Beneath this task are records; print exactly the stretch of them from the line with "instruction names. -/" through the line with "port in one", both ends included.

┏━━

-- ==== Sys2Proof/Machine/BayPress.lean ====
section
/-! DEFINITION. The presses: panels, k-steps, drains, tastes, shims, the envelope (03_bays_and_presses R40-R63, 07 R135-R143). -/

namespace Sys2Proof.Machine
open Sys2Proof

/-- The index of the whole press's cells; the quarters' are 0 to 3. -/
def wholeIx : Nat := 4

/-- Do two sets of cells of one press share a cell? -/
def cellsMeet (g h : Nat) : Bool := g == h || g == wholeIx || h == wholeIx

/-- The quarters that a set of cells consists of. -/
def blocksOf (g : Nat) : List Nat := if g = wholeIx then [0, 1, 2, 3] else [g]

/-- Rows and columns of a set of cells. -/
def sideOf (g : Nat) : Nat := if g = wholeIx then 32 else 16

/-- Index of a half's control bits; the whole half stands at quarter 0, and MODE clears both (03 R51). -/
def ctlIx (opB : Bool) (half q : Nat) : Nat := (if opB then 8 else 0) + 4 * half + q % 4

/-- Key of a half byte: data at offset 0..4095, the scale word from 4096. -/
def halfKey (opB : Bool) (half off : Nat) : Nat := 8192 * ((if opB then 2 else 0) + half) + off

/-- A byte a half holds (03 R51, 06 R497): free after a MODE, 0 from the start of an invocation. -/
def Press.halfByte (p : Press) (site key : Nat) : Byte :=
  match Sparse.get none p.store key with
  | some b => b
  | none => match p.undef with
    | none => 0#8
    | some e => Config.freeByte site e key

/-- Bytes of a panel line (03 R44). -/
def lineBytes (fmt : BitVec 4) : Nat := 4 * (fmtP fmt).width

/-- Panel bytes b and scale bytes s of a load (03 R44, R51, 07 R137). -/
def panelBytes (fmt : BitVec 4) (qe : Bool) : Nat := lineBytes fmt * (if qe then 16 else 32)
def scaleBytes (fmt : BitVec 4) (qe : Bool) : Nat := if (fmtP fmt).isMx then (if qe then 16 else 32) else 0

/-- Panel time of a pair of formats in fc (03 R44): 32 / min(ra, rb). -/
def panelTime (fa fb : BitVec 4) : Nat :=
  let ra := rateFactor16 fa
  let rb := rateFactor16 fb
  512 / (if ra < rb then ra else rb)

/-- The count of k-step k of a panel issued at u (03 R44, R47): the last fc it occupies. -/
def kstepCount (u : Int) (dur k : Nat) : Int := u + (((k + 1) * dur + 31) / 32 : Nat) - 1

/-- Element k of line i of a half, with the line's scale code (03 R44; 2^0 where the format has no scales, R45). -/
def Press.elem (p : Press) (site : Nat) (opB : Bool) (half q : Nat) (fmt : BitVec 4) (i k : Nat) : Exact × Nat :=
  let w := (fmtP fmt).width
  let bit := w * k
  let base := 1024 * (q % 4) + i * lineBytes fmt + bit / 8
  let code := bitsOf (leNat ((List.range 4).map (fun j => p.halfByte site (halfKey opB half (base + j))))) (bit % 8) w
  let scale := if (fmtP fmt).isMx then (p.halfByte site (halfKey opB half (4096 + 16 * (q % 4) + i))).toNat else 0x7F
  (decodeElem code fmt, scale)

/-- First row and first column of a quarter (03, Quartering), or of the whole press. -/
def quarterRow (q : Nat) : Nat := if q = 2 || q = 3 then 16 else 0
def quarterCol (q : Nat) : Nat := if q = 1 || q = 3 then 16 else 0

/-- The wave of k-step k of a run. -/
def makeWave (site : Nat) (p : Press) (pr q : Nat) (r : Run) (su : Setup) (k : Nat) : Wave :=
  let n := sideOf q
  { pr := pr
    v := kstepCount r.start r.dur k
    r0 := quarterRow q
    c0 := quarterCol q
    n := n
    anchor := su.anchor
    first := r.first && k == 0
    last := r.last && k == 31
    a := (List.range n).map (fun i => p.elem site false r.ha q su.fmtA i k)
    b := (List.range n).map (fun j => p.elem site true r.hb q su.fmtB j k)
    done := [] }

/-- The k-steps of a run whose count is c. -/
def stepsAt (r : Run) (c : Int) : List Nat := (List.range 32).filter (fun k => decide (kstepCount r.start r.dur k = c))

/-- A half is released (03 R46). -/
def Press.release (p : Press) (ctl : Nat) : Press :=
  { p with ctl := Sparse.modify HalfCtl.init p.ctl ctl (fun h => { h with valid := false, held := false, poison := none }) }

/-- What one quarter does at the turn to count c: k-steps of count c - 1 leave, and a panel that has run out releases its
halves and may end its accumulation (03 R46, R47). -/
def pressQuarterTurn (site pr : Nat) (c : Int) (m : BayM) (q : Nat) : BayM :=
  let p := m.bay.press pr
  let pq := p.quarter q
  match pq.run with
  | none => m
  | some r =>
    let ws := match r.setup with
      | some su => (stepsAt r (c - 1)).map (makeWave site p pr q r su)
      | none => []
    let m := m.upd (fun b => { b with waves := b.waves ++ ws })
    if c < r.start + r.dur then m
    else
      let pq' := { pq with run := none, acc := if r.last then none else pq.acc }
      let p := match r.setup with
        | some _ => (p.release (ctlIx false r.ha q)).release (ctlIx true r.hb q)
        | none => p
      m.upd (fun b => b.setPress pr (p.setQuarter q pq'))

/-- The new shim intensity in sixteenths (03 R57). -/
def shimLevel (s : Shim) (beta : Nat) : Nat :=
  let a := if s.nom < beta then s.nom else beta
  if s.min < a then a else s.min

/-- Activity of one set of cells in fc c, in 64ths (03 R56). -/
def PQuarter.activity (pq : PQuarter) (beta : Nat) (c : Int) (g : Nat) : Nat :=
  let weight := if g = wholeIx then 4 else 1
  if pq.acc.isSome then 16 * weight
  else match pq.shim with
    | some s => if c < s.stop then weight * shimLevel s beta else 0
    | none => 0

/-- Activity of a press in fc c in 64ths (03 R56). -/
def Press.activity (p : Press) (c : Int) : Nat :=
  (List.range 5).foldl (fun acc g => acc + (p.quarter g).activity p.beta c g) 0

/-- The window level after k windows with no activity: tail fill steps down by 16 (03 R56). -/
def decayLevel (level k : Nat) : Nat := level - 16 * k

/-- The applied budget moves toward the parcel's by at most 4/16 a window (03 R57). -/
def moveBeta (cur target : Nat) : Nat :=
  if cur < target then (if target - cur < 4 then target else cur + 4)
  else if target < cur then (if cur - target < 4 then target else cur - 4)
  else cur

/-- The applied budget after k windows. -/
def moveBetas (target : Nat) : Nat → Nat → Nat
  | 0, cur => cur
  | k + 1, cur => moveBetas target k (moveBeta cur target)

/-- The envelope of one press for fc c (03 R56, R57): at the first fc of a window the applied budget moves, and then the fc's activity counts. -/
def envelopePress (target : Nat) (c : Int) (m : BayM) (pr : Nat) : BayM :=
  let p := m.bay.press pr
  let w := Int.fdiv c 16
  let gap := (w - p.win).toNat
  let p :=
    if gap = 0 then p
    else
      let prev := decayLevel p.level (gap - 1)
      { p with win := w, prevLevel := prev, level := decayLevel prev 1, beta := moveBetas target (if gap < 4 then gap else 4) p.beta }
  let act := p.activity c
  let rise := decide (act > p.prevLevel + 16)
  let p' := if p.level < act then { p with level := act } else p
  let m := m.upd (fun b => b.setPress pr p')
  if rise then m.breach brEnvelope c pr else m

/-- One cell takes one k-step's product (03 R47, R59): its tun, its residue, and on the last addition its latch. -/
def absorbCell (c : Int) (w : Wave) (m : BayM) (i : Nat) (j : Nat) : BayM :=
  let key := 32 * (w.r0 + i) + w.c0 + j
  let p := m.bay.press w.pr
  let t0 := if w.first then Tun.new w.anchor else Sparse.get Tun.empty p.tuns key
  let r0 := if w.first then 0 else Sparse.get 0 p.rho key
  let a := w.a.getD i (.fin false 0 0, 0x7F)
  let b := w.b.getD j (.fin false 0 0, 0x7F)
  let prod := formProductE a.1 a.2 b.1 b.2
  let r1 := residueAdd r0 a.1 b.1 prod t0
  let o := t0.accumulate prod
  let p :=
    if w.last then
      { p with
        latch := Sparse.set Tun.empty p.latch key o.1
        latchRho := Sparse.set 0 p.latchRho key r1
        tuns := Sparse.set Tun.empty p.tuns key Tun.empty
        rho := Sparse.set 0 p.rho key 0 }
    else { p with tuns := Sparse.set Tun.empty p.tuns key o.1, rho := Sparse.set 0 p.rho key r1 }
  let m := m.upd (fun b => b.setPress w.pr p)
  if o.2 then m.breach brTunCount c w.pr else m

/-- The cells a wave reaches at count c. -/
def waveCells (w : Wave) (c : Int) : List (Nat × Nat) :=
  let d := c - w.v - 4
  if d < 0 then []
  else (List.range w.n).filterMap (fun i =>
    if i ≤ d.toNat && decide (d.toNat - i < w.n) && !(w.done.contains (32 * i + (d.toNat - i))) then some (i, d.toNat - i) else none)

/-- Every wave at count c. -/
def wavesFc (m : BayM) (c : Int) : BayM :=
  let m := m.bay.waves.foldl (fun m w => (waveCells w c).foldl (fun m ij => absorbCell c w m ij.1 ij.2) m) m
  m.upd (fun b =>
    { b with waves := (b.waves.filter (fun w => decide (c < w.v + 2 * (w.n : Int) + 2))).map (fun w => { w with done := [] }) })

/-- CELL_ACCUMULATE: cell (i, j) of the whole press takes the k-steps that reach it at count c. -/
def cellNow (m : BayM) (c : Int) (pr i j : Nat) : BayM :=
  let hit := fun (w : Wave) => w.pr = pr && decide (w.r0 ≤ i) && decide (w.c0 ≤ j)
    && (waveCells w c).contains (i - w.r0, j - w.c0)
  let ws := m.bay.waves.filter hit
  let m := ws.foldl (fun m w => absorbCell c w m (i - w.r0) (j - w.c0)) m
  m.upd (fun b =>
    { b with waves := b.waves.map (fun w => if hit w then { w with done := w.done ++ [32 * (i - w.r0) + (j - w.c0)] } else w) })

/-- Is an instruction's QE right for the press's mode (07 R135)? -/
def modeOk (p : Press) (sel : PressSel) : Bool := p.quart == sel.qe

/-- The cells that an instruction names. -/
def selQ (sel : PressSel) : Nat := if sel.qe then sel.qt.toNat else wholeIx

/-- LDA, LDB at issue (03 R46, 07 R137). -/
def issueLoad (m : BayM) (u : Int) (opB : Bool) (on : Bool) (sel : PressSel) (f : LoadF) : BayM :=
  let pr := sel.pr.toNat
  let p := m.bay.press pr
  let ok := modeOk p sel
  let q := selQ sel
  let half := if f.half then 1 else 0
  let nb := panelBytes f.fmt sel.qe
  let ns := scaleBytes f.fmt sel.qe
  let run : LoadRun :=
    { u := u, pr := pr, opB := opB, half := half, qe := sel.qe, q := q, fmt := f.fmt
      base := m.bay.vatAddr f.i.toNat (64 * f.off.toNat) 64, b := nb
      sbase := m.bay.vatAddr f.i.toNat (16 * f.soff.toNat) 16, s := ns, on := on && ok, next := 0 }
  let ctl := ctlIx opB half q
  let m := m.upd (fun b => { b with loads := b.loads ++ [run] })
  if !ok then m.breach brModeConflict u pr
  else
    m.upd (fun b =>
      let b := b.due (u + 3) 2 (.halfBegin pr ctl f.fmt on)
      if on then b.due (u + 3 + ((nb + ns + 63) / 64 : Nat)) 2 (.halfValid pr ctl) else b)

/-- The words of the panel loads at count c (05 R89). A load stands until its last bytes have landed (03 R51). Two loads on one port in one
fc both move their word (DESIGN CHOICE, log entry 51: the spec forbids the case to the compiler and names no outcome). -/
def loadsFc (m : BayM) (c : Int) : BayM :=
  let accs := m.bay.loads.filterMap (fun r =>
    let w := c - r.u - 1
    if w < 0 then none
    else
      let w := w.toNat
      let nb := (r.b + 63) / 64
      let port := VPort.feed r.pr r.opB
      let ctl := ctlIx r.opB r.half r.q
      let mk := fun (addr len off : Nat) =>
        ({ at_ := c, port := port, addr := addr % 2 ^ 23, len := len, wr := none, on := r.on,
           sink := .half r.pr r.opB r.half ctl (halfKey r.opB r.half off), body := false, banks := [], mode := 0#3 } : Access)
      if w < nb then some (mk (r.base + 64 * w) 64 (1024 * (r.q % 4) + 64 * w))
      else if w = nb && decide (0 < r.s) then some (mk r.sbase r.s (4096 + 16 * (r.q % 4)))
      else none)
  m.upd (fun b =>
    { b with
      accs := b.accs ++ accs
      loads := b.loads.filter (fun r => decide (c < r.u + 2 + ((r.b + r.s + 63) / 64 : Nat))) })

/-- SETUP (07 R138): the armed set-up from u + 1. -/
def issueSetup (m : BayM) (u : Int) (sel : PressSel) (f : SetupF) : BayM :=
  let pr := sel.pr.toNat
  if !modeOk (m.bay.press pr) sel then m.breach brModeConflict u pr
  else
    let anchor : Int := if f.dflt then (defaultAnchor f.fmtA f.fmtB).getD 0 else f.anch.toInt
    m.upd (fun b => b.due (u + 1) 0 (.arm pr (selQ sel)
      { fmtA := f.fmtA, fmtB := f.fmtB, anchor := anchor, panels := f.npM1.toNat + 1, auto := f.auto }))

/-- Are the cells occupied by a panel or by a shim at u? -/
def PQuarter.busy (q : PQuarter) (u : Int) : Bool :=
  q.run.isSome || (match q.shim with
    | some s => decide (u < s.stop)
    | none => false)

/-- Is a cell among g occupied at u, by work of either mode (03 R55, 06 R131)? -/
def Press.busy (p : Press) (g : Nat) (u : Int) : Bool :=
  (List.range 5).any (fun h => cellsMeet g h && (p.quarter h).busy u)

/-- Do the cells of quarter k, drained as part of the cells d from count u at c fc a row, hold an accumulation of the cells a with end
count e? Cell (i, j) of a holds it from e + i + j + 4 (03 R47), so for d = a this is e + N + 3 ≤ u of R48. -/
def latchHeld (u : Int) (c d k a : Nat) (e : Int) : Bool :=
  let row := if a = wholeIx then quarterRow k else 0
  let col := if a = wholeIx then quarterCol k else 0
  let first := if d = wholeIx then quarterRow k else 0
  decide (e + ((row + col + 19 : Nat) : Int) ≤ u + ((c * first : Nat) : Int))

┗━━

▸ WRITTEN RESPONSE
/-- The cells that an instruction names. -/
def selQ (sel : PressSel) : Nat := if sel.qe then sel.qt.toNat else wholeIx

/-- LDA, LDB at issue (03 R46, 07 R137). -/
def issueLoad (m : BayM) (u : Int) (opB : Bool) (on : Bool) (sel : PressSel) (f : LoadF) : BayM :=
  let pr := sel.pr.toNat
  let p := m.bay.press pr
  let ok := modeOk p sel
  let q := selQ sel
  let half := if f.half then 1 else 0
  let nb := panelBytes f.fmt sel.qe
  let ns := scaleBytes f.fmt sel.qe
  let run : LoadRun :=
    { u := u, pr := pr, opB := opB, half := half, qe := sel.qe, q := q, fmt := f.fmt
      base := m.bay.vatAddr f.i.toNat (64 * f.off.toNat) 64, b := nb
      sbase := m.bay.vatAddr f.i.toNat (16 * f.soff.toNat) 16, s := ns, on := on && ok, next := 0 }
  let ctl := ctlIx opB half q
  let m := m.upd (fun b => { b with loads := b.loads ++ [run] })
  if !ok then m.breach brModeConflict u pr
  else
    m.upd (fun b =>
      let b := b.due (u + 3) 2 (.halfBegin pr ctl f.fmt on)
      if on then b.due (u + 3 + ((nb + ns + 63) / 64 : Nat)) 2 (.halfValid pr ctl) else b)

/-- The words of the panel loads at count c (05 R89). A load stands until its last bytes have landed (03 R51). Two loads on one port in one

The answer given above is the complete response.